Russian narratives are again spreading on social networks and large technological companies leave it unattended. Thousands of tweets, YouTube videos and other social networks, marked as Russian propaganda or anti-Ukrainian hatred language, are not removed after complaints, writes The Washington Post. 

At the beginning of the war, social networks actively took measures against Russian fakes. They blocked or restricted the Russian state media accounts, strengthened fact checking, banned the sale of advertising in Russia. However, in six months, the methods of propaganda evolved, and technological companies ceased to respond actively to them.

“In the first months of full-scale Russian aggression (American technological companies) were very proactive, interested in helping. Now they avoid calling us,” says Mykola Balaban, Deputy Head of the Center for Strategic Communications and Information Security.

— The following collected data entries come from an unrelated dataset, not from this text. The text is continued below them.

-- ==== Sys2Proof/Laws/Moves.lean ====
section
/-! SUPPORT. What everything that an event brings about can do. `Moves s t` says how the state `t` that an operation
leaves can differ from the state `s` it met; every operation below the requests, the resets and the passing of time has
one lemma `<operation>_moves`, and each part of `Moves` is a frame rule that a proof can cite for all of them. -/

namespace Sys2Proof.Machine

/-- How the operations of the blocks can change the state. -/
structure Moves (s t : State) : Prop where
  clock : t.clock = s.clock
  choices : t.choices = s.choices
  pending : t.pending = s.pending
  lines : t.lines = s.lines
  lp : t.lp = s.lp
  cst : t.cst = s.cst
  powerHeld : t.powerHeld = s.powerHeld
  clockGood : t.clockGood = s.clockGood
  span : t.span = s.span
  mrg : t.mrg = { s.mrg with watch := t.mrg.watch, unitOwed := t.mrg.unitOwed }
  ranking : t.tar.copy = s.tar.copy
  antennas : t.seu.antennas = s.seu.antennas
  pattern : t.ids.pattern = s.ids.pattern
  barefoot : t.spc.barefoot = s.spc.barefoot
  enabled : t.ntu.enabled = s.ntu.enabled
  held : t.ntu.held = s.ntu.held
  deferred : t.ntu.deferredStore = s.ntu.deferredStore
  queue : t.tar.queue.Sublist s.tar.queue
  holds : ∀ m, holder t = some m →
    holder s = some m ∨ (m ∈ s.tar.queue.map (·.member) ∧ m ∉ t.tar.queue.map (·.member))
  setup : s.cst.phase = .setup → s.tar.turn = .free → t.tar.turn = .free
  unrecorded : s.ntu.held = true → t.ntu.pending = s.ntu.pending
  causes : causesInRange s.ntu.pending = true → causesInRange t.ntu.pending = true
  journal : s.journal.length ≤ 48 → t.journal.length ≤ 48
  localKey : s.ilm.latched.localKey = false → t.ilm.latched.localKey = false

theorem Moves.refl (s : State) : Moves s s := by
  constructor <;> simp +contextual

theorem Moves.trans {s t u : State} (a : Moves s t) (b : Moves t u) : Moves s u where
  clock := b.clock.trans a.clock
  choices := b.choices.trans a.choices
  pending := b.pending.trans a.pending
  lines := b.lines.trans a.lines
  lp := b.lp.trans a.lp
  cst := b.cst.trans a.cst
  powerHeld := b.powerHeld.trans a.powerHeld
  clockGood := b.clockGood.trans a.clockGood
  span := b.span.trans a.span
  mrg := by rw [b.mrg, a.mrg]
  ranking := b.ranking.trans a.ranking
  antennas := b.antennas.trans a.antennas
  pattern := b.pattern.trans a.pattern
  barefoot := b.barefoot.trans a.barefoot
  enabled := b.enabled.trans a.enabled
  held := b.held.trans a.held
  deferred := b.deferred.trans a.deferred
  queue := b.queue.trans a.queue
  holds := fun m h => by
    have sub := (b.queue.map (·.member)).subset
    rcases b.holds m h with h1 | ⟨h1, h2⟩
    · rcases a.holds m h1 with h3 | ⟨h3, h4⟩
      · exact .inl h3
      · exact .inr ⟨h3, fun x => h4 (sub x)⟩
    · exact .inr ⟨(a.queue.map (·.member)).subset h1, h2⟩
  setup := fun p f => b.setup (by rw [a.cst]; exact p) (a.setup p f)
  unrecorded := fun h => (b.unrecorded (a.held.trans h)).trans (a.unrecorded h)
  causes := fun h => b.causes (a.causes h)
  journal := fun h => b.journal (a.journal h)
  localKey := fun h => b.localKey (a.localKey h)

/-- A choice between two operations. -/
theorem Moves.ite {s t u : State} {p : Prop} [Decidable p] (a : Moves s t) (b : Moves s u) :
    Moves s (if p then t else u) := by
  split
  · exact a
  · exact b

/-- The holder depends on the turn record alone. -/
theorem holder_congr {s t : State} (h : t.tar = s.tar) : holder t = holder s := by
  unfold holder; rw [h]

/-- An update of the chain, the setting, the identification, the filters or the power alone. -/
theorem Moves.inner {s t : State} (clock : t.clock = s.clock) (choices : t.choices = s.choices)
    (pending : t.pending = s.pending) (lines : t.lines = s.lines) (lp : t.lp = s.lp) (cst : t.cst = s.cst)
    (powerHeld : t.powerHeld = s.powerHeld) (clockGood : t.clockGood = s.clockGood) (span : t.span = s.span)
    (mrg : t.mrg = s.mrg) (tar : t.tar = s.tar) (ntu : t.ntu = s.ntu) (journal : t.journal = s.journal)
    (antennas : t.seu.antennas = s.seu.antennas) (pattern : t.ids.pattern = s.ids.pattern)
    (barefoot : t.spc.barefoot = s.spc.barefoot)
    (localKey : s.ilm.latched.localKey = false → t.ilm.latched.localKey = false) : Moves s t := by
  have hh := holder_congr tar
  constructor <;> simp_all

/-! ## Causes and the journal -/

theorem causesInRange_or (a b : Half) (ha : causesInRange a = true) (hb : causesInRange b = true) :
    causesInRange (a ||| b) = true := by
  simp only [causesInRange, beq_iff_eq] at *
  rw [BitVec.and_or_distrib_right, ha, hb]; rfl

theorem causesInRange_mask (c : Cause) : causesInRange c.mask = true := by cases c <;> rfl

/-- An update of the pending set, the waiting notice and the journal. -/
theorem Moves.recorded {s : State} (n : NoticeUnit) (j : List JournalRecord) (enabled : n.enabled = s.ntu.enabled)
    (held : n.held = s.ntu.held) (deferred : n.deferredStore = s.ntu.deferredStore)
    (unrecorded : s.ntu.held = true → n.pending = s.ntu.pending)
    (causes : causesInRange s.ntu.pending = true → causesInRange n.pending = true)
    (journal : s.journal.length ≤ 48 → j.length ≤ 48) : Moves s ((s.setJournal j).setNtu n) where
  clock := rfl
  choices := rfl
  pending := rfl
  lines := rfl
  lp := rfl
  cst := rfl
  powerHeld := rfl
  clockGood := rfl
  span := rfl
  mrg := rfl
  ranking := rfl
  antennas := rfl
  pattern := rfl
  barefoot := rfl
  enabled := enabled
  held := held
  deferred := deferred
  queue := List.Sublist.refl _
  holds := fun _ h => .inl h
  setup := fun _ h => h
  unrecorded := unrecorded
  causes := causes
  journal := journal
  localKey := id

theorem raise_moves (c : Cause) (s : State) : Moves s (raise c s) := by
  unfold raise
  split
  · exact .refl s
  · rename_i h
    refine .recorded _ s.journal rfl rfl rfl (fun x => ?_) (fun x => causesInRange_or _ _ x (causesInRange_mask c)) id
    simp [x] at h

theorem ringAdd_length (r : JournalRecord) (j : List JournalRecord) (h : j.length ≤ 48) :
    (ringAdd r j).length ≤ 48 := by
  unfold ringAdd
  split
  · simp; omega
  · rcases j with _ | ⟨a, _ | ⟨b, l⟩⟩ <;> simp_all [markOldest]

theorem writeJournal_moves (b : JournalBody) (s : State) : Moves s (writeJournal b s) := by
  have base : Moves s (s.setJournal (ringAdd { body := b, gap := false, time := now s } s.journal)) :=
    .recorded s.ntu _ rfl rfl rfl (fun _ => rfl) id (ringAdd_length _ _)
  unfold writeJournal
  dsimp only
  split
  · exact base.trans (raise_moves _ _)
  · exact base

/-! ## The turn and the queue -/

/-- An update of the turn with the same holder, or to FREE, and of the queue with entries removed. -/
theorem Moves.turn {s : State} (x : Arbiter) (ranking : x.copy = s.tar.copy) (queue : x.queue.Sublist s.tar.queue)
    (holds : ∀ m, holder (s.setTar x) = some m → holder s = some m ∨
      (m ∈ s.tar.queue.map (·.member) ∧ m ∉ x.queue.map (·.member)))
    (setup : s.cst.phase = .setup → s.tar.turn = .free → x.turn = .free) : Moves s (s.setTar x) where
  clock := rfl
  choices := rfl
  pending := rfl
  lines := rfl
  lp := rfl
  cst := rfl
  powerHeld := rfl
  clockGood := rfl
  span := rfl
  mrg := rfl
  ranking := ranking
  antennas := rfl
  pattern := rfl
  barefoot := rfl
  enabled := rfl
  held := rfl
  deferred := rfl
  queue := queue
  holds := holds
  setup := setup
  unrecorded := fun _ => rfl
  causes := id
  journal := id
  localKey := id

theorem setQueue_moves (q : List Entry) (s : State) (h : q.Sublist s.tar.queue) : Moves s (s.setQueue q) :=
  .turn _ rfl h (fun _ x => .inl x) (fun _ x => x)

theorem setTurn_moves (t : Turn) (s : State) (h : ∀ m, holder (s.setTurn t) = some m → holder s = some m)
    (f : s.tar.turn = .free → t = .free) : Moves s (s.setTurn t) :=
  .turn _ rfl (List.Sublist.refl _) (fun m x => .inl (h m x)) (fun _ x => f x)

theorem removeEntry_moves (m : Nat) (s : State) : Moves s (removeEntry m s) := setQueue_moves _ s List.filter_sublist

theorem emptyQueue_moves (s : State) : Moves s (emptyQueue s) := setQueue_moves _ s (List.nil_sublist _)

theorem displaceLowest_moves (s : State) : Moves s (displaceLowest s) := by
  unfold displaceLowest
  split
  · exact .refl s
  · exact removeEntry_moves _ s

theorem setIdleDeadline_moves (d : Option Nat) (s : State) : Moves s (setIdleDeadline d s) := by
  unfold setIdleDeadline
  split
  · rename_i t h
    exact setTurn_moves _ s (fun m x => by simpa [holder, h] using x) (fun x => by simp [h] at x)
  · exact .refl s

theorem startIdleDeadline_moves (s : State) : Moves s (startIdleDeadline s) := setIdleDeadline_moves _ s

/-- The members of the ranked queue are those of the queue. -/
theorem mem_insertRanked (o : Nat) (e x : Entry) (l : List Entry) : x ∈ insertRanked o e l ↔ x = e ∨ x ∈ l := by
  induction l with
  | nil => simp [insertRanked]
  | cons y l ih => simp only [insertRanked]; split <;> simp [ih]; tauto

theorem mem_ranked (o : Nat) (x : Entry) (q : List Entry) : x ∈ ranked o q ↔ x ∈ q := by
  have main : ∀ (q l : List Entry), x ∈ q.foldl (fun l e => insertRanked o e l) l ↔ x ∈ l ∨ x ∈ q := by
    intro q
    induction q with
    | nil => simp
    | cons e q ih => intro l; simp only [List.foldl_cons, ih, mem_insertRanked, List.mem_cons]; tauto
  simp [ranked, main]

According to him, some platforms, such as Facebook from Meta and LinkedIn from Microsoft continue to respond to the appeal. At that time, Youtube from Google ignores their letters for almost two months.

Worrying of Ukrainian officials is confirmed by the research of a European non -profit organization. It shows that complaints about anti-Ukrainian content remain unanswered. Also, social networks do not block propaganda accounts and fake accounts that pretend to be Ukrainian officials.

The research has shown that more than 70% of publications marked as anti-Ukrainian hatred language on Twitter and YouTube remained available at the end of June. The accounts that created them were also active. Linkedin removed less than half of the publications marked as Russian propaganda. Facebook deleted all 98 posts that they complained about the anti-Ukrainian language of hatred. At the same time, the accounts responsible for the posts were active.

“I don’t think it’s bad will on the part of the tech companies. It’s really just lack of resources, lack of investment, lack of preparedness,” says Felix Kartte, co-author of European research.

According to him, companies lack Ukrainian and Russian-speaking specialists with local expertise. Media platforms have less experience and invest fewer resources in non-English. Long before the Russian invasion, they were criticized because social networks paid too little attention to Russian propaganda.

Meanwhile propaganda also adapted to the restrictions that were introduced at the beginning of the war. Since major public media have been blocked, Russian narratives are distributed through individual thought leaders and trolls that coordinate through Telegram.

“The Russian disinformation war is a real invasion of our digital space. The examples in the report show once again that big online platforms have taken insufficient measures to protect their users against this invasion. This has real-life consequences across the whole world,” says Thierry Breton, the European Commissioner for Internal Market and Services.

Russian misinformation is trying to undermine Ukraine’s public support in the West. It involves those who tend to believe in conspiracy and people who have not decided on their own position about the war in Ukraine. According to experts, platforms should develop a more proactive approach to the fight against Russian propaganda, which will prevent it.